However, the 2016 GINA (Global Initiative for Asthma)
guidelines explicitly stated that IV magnesium sulfate is not
recommended in children, although it could work in children who do not
respond to initial therapy [4]. Similarly, the guideline did not
recommend nebulized magnesium sulfate, although it improved lung
function parameters in children with severe exacerbations [4]. The 2014
British guideline [5] also recommended against using nebulized magnesium
sulfate in children with asthma exacerbations, citing the need for more
robust evidence on the subject. This position was reiterated in the
September 2016 revision of the guideline [6]. For IV magnesium, the 2014
guideline [5] reported the intervention to be safe, but did not
explicitly recommend its usage; whereas the 2016 guideline [6]
recommended 40 mg/kg IV magnesium for those not responding to initial
treatment.
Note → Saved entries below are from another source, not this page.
/-- R17: a MOTOR_FAULT notice on the owner's link. -/
def faultNotice (m : MotorId) (cause : MotorFaultCause) (s : State) : State :=
  s.place (s.ownerLink (.motor m)) (.motorFault m cause (s.motor m).sampled (s.motor m).iAvg s.time)

/-- R16: a trip. -/
def takeTrip (m : MotorId) (s : State) : State × List Event :=
  let (s1, events) := endByForce m .fault .fault (s.motor m).sampled s
  (faultNotice m .trip (enterRest m .fault (s1.modMotor m Motor.cleared)), events)

/-- Stage 3 (R16). -/
def tripStage (m : MotorId) (s : State) : State × List Event :=
  let mo := s.motor m
  if mo.driving then
    let count := if mo.config.tripCurrent < mo.iAvg then mo.overCount + 1 else 0
    let s1 := s.modMotor m fun x => { x with overCount := count }
    if 2 ≤ count then takeTrip m s1 else (s1, [])
  else (s, [])

/-- R52: the position error. -/
def Motor.posError (mo : Motor) : Int := clampInt (-4096) 4096 (Word.diff mo.refPos mo.sampled)

/-- R52: the speed error. -/
def Motor.speedError (mo : Motor) : Int := clampInt (-8000) 8000 (mo.vRef - mo.vmeas)

/-- R53: the integrator, frozen in the direction in which the previous output was cut. -/
def Motor.nextInteg (mo : Motor) : Int :=
  if (mo.limited = .positive ∧ 0 < mo.speedError) ∨ (mo.limited = .negative ∧ mo.speedError < 0) then mo.integ
  else clampInt (-2000000) 2000000 (mo.integ + mo.speedError)

/-- R54: the law value. -/
def Motor.lawValue (mo : Motor) : Int :=
  divZero
    (mo.config.kp * mo.posError + mo.config.kv * mo.speedError + mo.config.ki * divZero mo.nextInteg 64 +
      mo.config.kf * mo.vRef) 1024

/-- Stage 6 (R52 to R54). -/
def Motor.law (mo : Motor) : Motor :=
  { mo with
    integ := mo.nextInteg, u := mo.lawValue,
    uLim := clampInt (-mo.config.dutyLimit) mo.config.dutyLimit mo.lawValue }

def lawStage (m : MotorId) (s : State) : State := if (s.motor m).driving then s.modMotor m Motor.law else s

/-- R55, R56: the output duty and the flags for a grant that answers the tick's ask. -/
def Motor.takeGrant (mo : Motor) (g : Nat) : Motor :=
  let out := grantedDuty g mo.config.stallCurrent mo.uLim
  { mo with
    uOut := out, starved := starvedFlag g mo.config.stallCurrent mo.uLim, limited := limitedFlag mo.u out }

/-- Stage 7 (R55, R61). -/
def grantStage (m : MotorId) (s : State) : State :=
  let mo := s.motor m
  if mo.driving then
    let s1 := s.askSupply (.motor m) (motorAsk mo.uLim mo.config.stallCurrent)
    s1.setMotor m (mo.takeGrant (s1.grant (.motor m)))
  else s

/-- R36: a stall. -/
def takeStall (m : MotorId) (s : State) : State × List Event :=
  let s1 := s.modMotor m fun x => { x with stallMs := 0 }
  let mo := s1.motor m
  match mo.state, mo.active with
  | .running, some a =>
    if a.seg.condition = .stall then endByAction m .stallOk (.here mo.sampled) mo.sampled s1
    else endByForce m .stalled .braked mo.sampled s1
  | .holding, none => (faultNotice m .stall (enterRest m .braked s1), [])
  | _, _ => (s1, [])

/-- Stage 9 (R35). -/
def stallStage (m : MotorId) (s : State) : State × List Event :=
  let mo := s.motor m
  if mo.driving then
    if stallCondition mo.config mo.uOut mo.vmeas then
      let s1 := s.modMotor m fun x => { x with stallMs := mo.stallMs + 1 }
      if mo.config.stallTime ≤ mo.stallMs + 1 then takeStall m s1 else (s1, [])
    else (s.modMotor m fun x => { x with stallMs := 0 }, [])
  else (s, [])

/-- R5, Table 1-2: the stages of a control tick, in order. Stage 8 sets the drive mode and the bridge duty from the
state and u_out, which `driveLevels` reads (log 21). -/
def controlTick (m : MotorId) (isense : Int) (s : State) : State × List Event :=
  let s2 := s.modMotor m fun mo => mo.adopt.measure isense
  let (s3, e3) := tripStage m s2
  let (s4, e4) := startStage m s3
  let (s5, e5) := profileStage m s4
  let (s9, e9) := stallStage m (grantStage m (lawStage m s5))
  (s9, e3 ++ e4 ++ e5 ++ e9)

/-! ### Drive outputs and encoder (R1, R2) -/

/-- R1: the levels of PWM A and PWM B by the motor's state, output duty and polarity. -/
def driveLevels (mo : Motor) : PwmPins :=
  let b := if mo.config.polarity = .reversed then -mo.uOut else mo.uOut
  let drive : PwmPins :=
    if 0 < b then ⟨.pulse b.natAbs, .low⟩ else if b < 0 then ⟨.low, .pulse b.natAbs⟩ else ⟨.low, .low⟩
  match mo.state with
  | .running => drive
  | .holding => drive
  | .idle => ⟨.low, .low⟩
  | .braked => ⟨.high, .high⟩
  | .fault => ⟨.low, .low⟩

/-- R2: the place of a line state in the forward sequence. -/
def linePlace (e : EncoderPins) : Fin 4 :=
  match e.a, e.b with
  | false, false => 0
  | true, false => 1
  | true, true => 2
  | false, true => 3

/-- R2: the counts of a change of the lines: a step forward, a step backward, or none. -/
def lineCounts (before after : EncoderPins) : Int :=
  if linePlace after = linePlace before + 1 then 1 else if linePlace before = linePlace after + 1 then -1 else 0

/-- R2: the position after a change of the lines, by polarity. -/
def Motor.count (mo : Motor) (n : Int) : Motor :=
  { mo with position := mo.position + BitVec.ofInt 32 (if mo.config.polarity = .reversed then -n else n) }

/-! ### Segments handed in (R22, R39) -/

/-- R22 steps 2 to 5: the first check that refuses a segment, if any. -/
def segmentRefusal (m : MotorId) (seg : Segment) (testFull : Bool) (s : State) : Option Status :=
  let mo := s.motor m
  let channelStatus : Option Status :=
    match seg.condition with
    | .channel ch idx _ _ =>
      if (s.channel ch).state = .unmapped then some .noSource
      else if (s.channel ch).valueCount ≤ idx.val then some .badValue
      else none
    | .none => none
    | .stall => none
  if mo.state = .fault then some .faulted
  else
    match channelStatus with
    | some st => some st
    | none => if testFull && 8 ≤ mo.queue.length then some .full else none

/-- R21: a segment joins the queue's tail. -/
def Motor.append (seg : Segment) (mo : Motor) : Motor := { mo with queue := mo.queue ++ [seg] }

/-- R39: a replacing segment: the active segment of a RUNNING motor ends with REPLACED and the motor holds at its
position; the segment becomes the queue's only entry. -/
def replaceSegment (m : MotorId) (seg : Segment) (s : State) : State × List Event :=
  let mo := s.motor m
  match mo.active with
  | some a =>
    let s1 := s.modMotor m fun x => { x.referenceHere with state := .holding, active := none, queue := [seg] }
    (endNotice m a .replaced false mo.position mo.queue.length s1, [.segmentEnd m a.seg.tag .replaced false])
  | none => (s.modMotor m fun x => { x with queue := [seg] }, [])

/-- R39: a reaction's segment handed in, or the status that refuses it. -/
def handIn (m : MotorId) (seg : Segment) (replace : Bool) (s : State) : Except Status (State × List Event) :=
  match segmentRefusal m seg (!replace) s with
  | some st => .error st
  | none => if replace then .ok (replaceSegment m seg s) else .ok (s.modMotor m (Motor.append seg), [])

/-! ### End conditions on channels (R33, R34) -/

/-- R33: whether a segment's end condition names the channel and is met by its values. -/
def conditionMet (ch : ChannelId) (c : Channel) (seg : Segment) : Bool :=
  match seg.condition with
  | .channel k idx side threshold =>
    k = ch && idx.val < c.valueCount &&
      match side with
      | .above => threshold < c.values[idx]
      | .below => c.values[idx] < threshold
  | .none => false
  | .stall => false

def conditionNames (ch : ChannelId) (seg : Segment) : Bool :=
  match seg.condition with
  | .channel k _ _ _ => k = ch
  | .none => false
  | .stall => false

/-- R33: a fresh sample of a channel tested against one motor's active segment. -/
def sampleAtMotor (ch : ChannelId) (m : MotorId) (s : State) : State × List Event :=
  match (s.motor m).active with
  | none => (s, [])
  | some a =>
    if conditionMet ch (s.channel ch) a.seg then
      endByAction m .condition (.here (s.motor m).position) (s.motor m).position s
    else (s, [])

/-- R34: the loss of a channel at one motor. -/
def lossAtMotor (ch : ChannelId) (m : MotorId) (s : State) : State × List Event :=
  match (s.motor m).active with
  | none => (s, [])
  | some a =>
    if conditionNames ch a.seg then endByForce m .sensorLost .braked (s.motor m).position s else (s, [])

/-! ### A lowered grant (R57, R67) -/

/-- R57, R67: the duty recomputed from a lowered grant. -/
def Motor.recompute (mo : Motor) (g : Nat) : Motor :=
  if mo.driving ∧ g < motorAsk mo.uLim mo.config.stallCurrent then
    { mo with
      uOut := paidDuty g mo.config.stallCurrent mo.uLim, starved := true,
      limited := if 0 < mo.u then .positive else if mo.u < 0 then .negative else .clear }
  else mo

end Sys2Proof.Machine
end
However, guarded language was used viz to consider IV
magnesium as first-line IV treatment for those who do not respond
adequately to first-line treatment. The reason for the ambiguous
statement is unclear, despite the latest evidence available.
Against this backdrop, yet another systematic review
by Su, et al. [7] evaluating efficacy of magnesium sulfate
(intravenous and nebulized) has been published.
Critical appraisal: At the outset, the need for a
new systematic review has to be considered carefully. The Cochrane
review [1] on IV magnesium, published in April 2016 included literature
search till 23 February 2016. In contrast, Su et al, [7] included
studies on intravenous magnesium till June 2015. Thus, for IV magnesium,
the Cochrane review [1] is the most up-to-date evidence. The immediate
online publication of Cochrane reviews meeting the stringent publication
criteria of the Cochrane Collaboration greatly facilitates them to be
up-to-date. Since the Cochrane review protocol was published in April
2014 [8], the justification for undertaking a new review on IV magnesium
is unclear.
In contrast, the last systematic review on nebulized
magnesium was published in 2013 [2], and included only one pediatric
trial with 62 children. Hence, the updated review on nebulized magnesium
by Su, et al. [7] is timely. Table I present a
critical appraisal of the systematic review using one of the various
tools available for the purpose [9]. Overall, the review met the major
criteria for a good quality review.
Table I: Critical Appraisal of the Trial
Question |
Comments |
Validity |
1. Is there a clearly focused clinical question? |
A clinical question in the traditional PICO format is missing,
but the following can be presumed: What is the efficacy of
intravenous and nebulized magnesium (Interventions) versus no
magnesium (Comparator) on hospitalization and lung function
parameters (Outcomes) among children with acute asthma
exacerbation (Population)? |
2. What are the criteria for selection of studies? |
The authors selected randomized controlled trials (RCT) and
quasi-randomized trials evaluating intravenous or nebulized
magnesium in children (<18 y) with acute asthma episodes. They
excluded trials comparing magnesium against â2-agonists. No
efforts were made to include pediatric data from trials that
included both children and adults. |
3. Is the literature search method specified? |
The authors searched three databases (Medline, Embase and the
Cochrane Library) for randomized trials till June 2015. No
language restrictions were used. Additional searches were made
through bibliography section of selected citations and review
articles (although the output is not presented separately). |
4. Have the identified studies been evaluated for methodological
quality? |
The authors used the Cochrane Collaboration Risk of Bias tool
for methodological assessment. However, they did not present the
evaluation of each trial with the Tool criteria, but presented
an overall summary estimate.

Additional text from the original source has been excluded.